DATASET:

/-! ## The debug module of the Caldera harts (R510; PRESUMED, RISC-V External Debug Support 1.0, log entry 70) -/

/-- DTMCS: version 1.0, 7 address bits, no busy state. -/
def execDtmcs (value : BitVec 32) (s : State) : Host.Outcome State Fault Refusal :=
  .next (tapInstr 0x10 (fun x =>
    shiftOut (0x71 + (bits x.dbg.dtmcs 11 10) <<< 10)
      (if bit value 16 || bit value 17 then onDebug (fun d => { d with dtmcs := 0 }) x else x)) s)

def dmReg (s : State) (a : Nat) : Nat := ((sget s.dbg.dmi a).getD 0).toNat

def putDm (a v : Nat) (s : State) : State :=
  onDebug (fun d => { d with dmi := sset d.dmi a (BitVec.ofNat 32 v) }) s

/-- The selected hart. -/
def hartSel (s : State) : Nat := dmReg s 0x10 / 2 ^ 16 % 1024 + dmReg s 0x10 / 2 ^ 6 % 1024 * 1024

def hartAt (s : State) (h : Nat) : Hart := s.dbg.harts.getD h { halted := false, regs := [] }

/-- dmstatus. -/
def dmStatus (s : State) : Nat :=
  let h := hartSel s
  let none_ : Bool := 2 ≤ h
  let away : Bool := !none_ && !dieUp s h
  let halted : Bool := !none_ && !away && (hartAt s h).halted
  let running : Bool := !none_ && !away && !(hartAt s h).halted
  3 + 1 <<< 7 + bitOf halted * 0x300 + bitOf running * 0xC00 + bitOf away * 0x3000 + bitOf none_ * 0xC000 +
    bitOf ((dmReg s 0x11).testBit 16) * 0x30000

/-- cmderr: the first error stands. -/
def cmdError (e : Nat) (s : State) : State := if dmReg s 0x16 = 0 then putDm 0x16 e s else s

/-- Abstract command: access register (32 or 64 bits); a register that nothing has written holds a free value. -/
def abstractCommand (v : Nat) (s : State) : State :=
  let size := v / 2 ^ 20 % 8
  let regno := v % 65536
  let h := hartSel s
  let known : Bool := regno < 0x1020
  if dmReg s 0x16 ≠ 0 then s
  else if v / 2 ^ 24 ≠ 0 ∨ (size ≠ 2 ∧ size ≠ 3) ∨ !known then cmdError 2 s
  else if 2 ≤ h ∨ !(hartAt s h).halted then cmdError 4 s
  else
    let mask : Nat := if size = 2 then 2 ^ 32 else 2 ^ 64
    let old : Word := if regno = 0x1000 then 0 else (sget (hartAt s h).regs regno).getD (freshValue s)
    let put (w : Word) (x : State) : State :=
      onDebug (fun d => { d with harts := modAt d.harts h (fun t =>
        { t with regs := if regno = 0x1000 then t.regs else sset t.regs regno w }) }) x
    let s1 := if !v.testBit 17 then s
      else if v.testBit 16 then
        put (BitVec.ofNat 64 ((dmReg s 0x04 + dmReg s 0x05 * 2 ^ 32) % mask)) s
      else
        let w := old.toNat % mask
        let x := putDm 0x04 (w % 2 ^ 32) (put old (takeFresh 1 s))
        if size = 3 then putDm 0x05 (w / 2 ^ 32) x else x
    if v.testBit 18 then onDebug (fun d => { d with harts := modAt d.harts h (fun t => { t with regs := [] }) }) s1 else s1

/-- dmcontrol written: the hart is selected, halted or resumed. A hart that steps is halted again, its registers free. -/
def dmControl (v : Nat) (s : State) : State :=
  if !v.testBit 0 then onDebug (fun d => { d with dmi := [] }) s
  else
    let s1 := putDm 0x10 (v % 2 ^ 30 / 2 ^ 6 * 2 ^ 6 + v % 4) s
    let h := hartSel s1
    if 2 ≤ h then s1
    else if v.testBit 31 then onDebug (fun d => { d with harts := modAt d.harts h (fun t => { t with halted := true }) }) s1
    else if v.testBit 30 ∧ (hartAt s1 h).halted then
      let step := ((sget (hartAt s1 h).regs 0x7B0).map (fun w => bit w 2)).getD false
      let s2 := putDm 0x11 0x10000 s1
      onDebug (fun d => { d with harts := modAt d.harts h (fun t =>
        if step then { t with regs := t.regs.filter (fun e => e.1 = 0x7B0) } else { t with halted := false, regs := t.regs }) }) s2
    else s1

/-- System-bus access of the debug module: sbcs at 0x38, sbaddress at 0x39 and 0x3A, sbdata at 0x3C and 0x3D. -/
def sbcsValue (s : State) : Nat := 1 <<< 29 + dmReg s 0x38 % 2 ^ 21 / 2 ^ 12 * 2 ^ 12 + 64 <<< 5 + 0xF
def sbSize (s : State) : Nat := 2 ^ (dmReg s 0x38 / 2 ^ 17 % 8)
def sbAddr (s : State) : Nat := dmReg s 0x39 + dmReg s 0x3A * 2 ^ 32

/-- The bus address moves on under autoincrement. -/
def sbAdvance (s : State) : State :=
  if (dmReg s 0x38).testBit 16 then
    let a := sbAddr s + sbSize s
    putDm 0x39 (a % 2 ^ 32) (putDm 0x3A (a / 2 ^ 32 % 2 ^ 32) s)
  else s

/-- sberror. -/
def sbError (e : Nat) (s : State) : State := putDm 0x38 (dmReg s 0x38 % 2 ^ 12 + e <<< 12 + dmReg s 0x38 / 2 ^ 15 * 2 ^ 15) s

/-- R444, R511, R512, R514: a read is held to the level as one through ZSBA is. -/
def sbRead (s : State) : State :=
  if 8 < sbSize s then sbError 4 s
  else if !observable (sbAddr s) (sbSize s) ∧ !mayWriteDebug s then putDm 0x3D 0 (putDm 0x3C 0 (deny s))
  else match busRead s (sbAddr s) (sbSize s) with
    | none => sbError 2 s
    | some bs => sbAdvance (putDm 0x3D (leNat (bs.drop 4)) (putDm 0x3C (leNat (bs.take 4)) (takeFresh 2 (checkBus (sbAddr s) (sbSize s) s))))

def sbWrite (s : State) : State :=
  if 8 < sbSize s then sbError 4 s
  else match busWrite (sbAddr s) ((natLE (dmReg s 0x3C) 4 ++ natLE (dmReg s 0x3D) 4).take (sbSize s)) s with
    | none => sbError 2 s
    | some x => sbAdvance x

/-- A register of the debug module as it reads. -/
def dmRead (s : State) (a : Nat) : Nat :=
  if a = 0x11 then dmStatus s
  else if a = 0x16 then 0x08000002 + dmReg s 0x16 <<< 8
  else if a = 0x38 then sbcsValue s
  else if a = 0x40 then bitOf (hartAt s 0).halted + bitOf (hartAt s 1).halted * 2
  else if a = 0x17 ∨ a = 0x12 then 0
  else dmReg s a

/-- A write of the debug module that needs OBSERVE only: what selects, reads and addresses. -/
def dmReadOnly (a v : Nat) : Bool :=
  (a = 0x10 && v / 2 ^ 28 % 16 = 0 && !v.testBit 1) ||
    (a = 0x17 && v / 2 ^ 24 = 0 && !v.testBit 16 && !v.testBit 18) || a = 0x16 || a = 0x38 || a = 0x39 || a = 0x3A

/-- A register of the debug module written. -/
def dmWrite (a v : Nat) (s : State) : State :=
  if a = 0x10 then dmControl v s
  else if (dmReg s 0x10) % 2 = 0 then s
  else if a = 0x17 then abstractCommand v s
  else if a = 0x16 then (if v / 2 ^ 8 % 8 = 0 then s else putDm 0x16 0 s)
  else if a = 0x38 then
    putDm 0x38 (v % 2 ^ 21 / 2 ^ 15 * 2 ^ 15 + (if v / 2 ^ 12 % 8 = 0 then dmReg s 0x38 / 2 ^ 12 % 8 * 2 ^ 12 else 0)) s
  else if a = 0x39 then
    (let x := putDm a v s
    if (dmReg x 0x38).testBit 20 then sbRead x else x)
  else if a = 0x3C then sbWrite (putDm a v s)
  else if a = 0x11 ∨ a = 0x12 ∨ a = 0x40 then s
  else putDm a v s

EXERCISE REQUIREMENTS:
Would you copy each line of the records that contains "bitOf"?

EXERCISE ANSWER:
  3 + 1 <<< 7 + bitOf halted * 0x300 + bitOf running * 0xC00 + bitOf away * 0x3000 + bitOf none_ * 0xC000 +
    bitOf ((dmReg s 0x11).testBit 16) * 0x30000
  else if a = 0x40 then bitOf (hartAt s 0).halted + bitOf (hartAt s 1).halted * 2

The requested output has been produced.